Stored data entries

/-- R38: RD and DEC change no register, and repeating an RD gives the same answer. -/
def Obligations.ReadsHaveNoSideEffect : Prop :=
  ∀ (s t u : State) (n : BitVec 8),
    exec (.rd n) s = .next t → exec (.rd n) t = .next u →
    t.regs = s.regs ∧ ∃ o : Output, t.out = s.out ++ [o] ∧ u.out = t.out ++ [o]

/-! ## Packets -/

/-- R47, R49, R58, R120: an illegal packet answers `01`, changes no register and pulses nothing; a packet that is not
illegal never answers `01`. -/
def Obligations.ExactlyTheIllegalPacketsAnswerIll : Prop :=
  ∀ (s : State) (who : Requester) (p : Packet) (rest : List Input), HeldInReset s → s.inputs = .command who p :: rest →
    (IllegalPacket p → step s = .next { s with
      inputs := rest, out := s.out ++ [{ rsp := [0x01], hit := 0, edge := 0 }] })
    ∧ (¬ IllegalPacket p → ∃ (t : State) (o : Output),
      step s = .next t ∧ t.out = s.out ++ [o] ∧ o.rsp.head? ≠ some 0x01)

/-- R45, R48, R61: every command packet is taken whole and answered by exactly one response, with one of the three status
bytes and the payload length its opcode fixes. -/
def Obligations.EveryPacketGetsOneResponse : Prop :=
  ∀ (s : State) (who : Requester) (p : Packet) (rest : List Input), s.inputs = .command who p :: rest →
    ∃ (t : State) (st : Byte) (payload : List Byte) (hit edge : BitVec 4),
      step s = .next t ∧ t.inputs = rest ∧ t.params = s.params
      ∧ t.out = s.out ++ [{ rsp := st :: payload, hit := hit, edge := edge }]
      ∧ ((st = 0x01 ∧ payload = []) ∨ (st = 0x02 ∧ payload = [] ∧ p.head? = some 0x02 ∧ s.regs.calv = true)
        ∨ (st = 0x00 ∧ ∃ op : Byte, p.head? = some op ∧
            (op.toNat, payload.length) ∈ [(1, 4), (2, 0), (3, 0), (4, 0), (5, 0), (6, 1), (7, 0), (8, 6)]))

/-- R57: the operands assembled from the packet bytes, most significant byte first. -/
def Obligations.OperandsAreAssembledMostSignificantFirst : Prop :=
  (∀ b1 v2 v1 v0 : Byte, b1.toNat < 32 → ∃ (w : BitVec 5) (v : Raw24),
    decode [0x01, b1, v2, v1, v0] = .ok (.dec w v) ∧ w.toNat = b1.toNat
    ∧ v.toNat = (v2.toNat <<< 16) ||| (v1.toNat <<< 8) ||| v0.toNat)
  ∧ (∀ args : List Byte, args.length = 18 → ∃ block : CalBlock,
    decode (0x02 :: args) = .ok (.ldcal block) ∧ ∀ k : Nat, k < 18 → calByte block k = (args.getD k 0).toNat)
  ∧ (∀ t2 t1 t0 p2 p1 p0 : Byte, ∃ uT uP : Raw24,
    decode [0x03, t2, t1, t0, p2, p1, p0] = .ok (.sample uT uP)
    ∧ uT.toNat = (t2.toNat <<< 16) ||| (t1.toNat <<< 8) ||| t0.toNat
    ∧ uP.toNat = (p2.toNat <<< 16) ||| (p1.toNat <<< 8) ||| p0.toNat)
  ∧ (∀ u5 u4 u3 u2 u1 u0 l5 l4 l3 l2 l1 l0 : Byte, ∃ upper lower : Q3216,
    decode [0x04, u5, u4, u3, u2, u1, u0, l5, l4, l3, l2, l1, l0] = .ok (.setthrp upper lower)
    ∧ decode [0x05, u5, u4, u3, u2, u1, u0, l5, l4, l3, l2, l1, l0] = .ok (.setthrt upper lower)
    ∧ upper.toNat = (u5.toNat <<< 40) ||| (u4.toNat <<< 32) ||| (u3.toNat <<< 24) ||| (u2.toNat <<< 16)
        ||| (u1.toNat <<< 8) ||| u0.toNat
    ∧ lower.toNat = (l5.toNat <<< 40) ||| (l4.toNat <<< 32) ||| (l3.toNat <<< 24) ||| (l2.toNat <<< 16)
        ||| (l1.toNat <<< 8) ||| l0.toNat)
  ∧ (∀ m : Byte, m.toNat < 16 → ∃ k : BitVec 4, decode [0x07, m] = .ok (.evclr k) ∧ k.toNat = m.toNat)
  ∧ (∀ n : Byte, decode [0x08, n] = .ok (.rd n))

WHAT TO PRODUCE: Where the word "regs" shows up in a line of the entries above, copy that line.

WRITTEN SOLUTION:
    t.regs = s.regs ∧ ∃ o : Output, t.out = s.out ++ [o] ∧ u.out = t.out ++ [o]
      ∧ ((st = 0x01 ∧ payload = []) ∨ (st = 0x02 ∧ payload = [] ∧ p.head? = some 0x02 ∧ s.regs.calv = true)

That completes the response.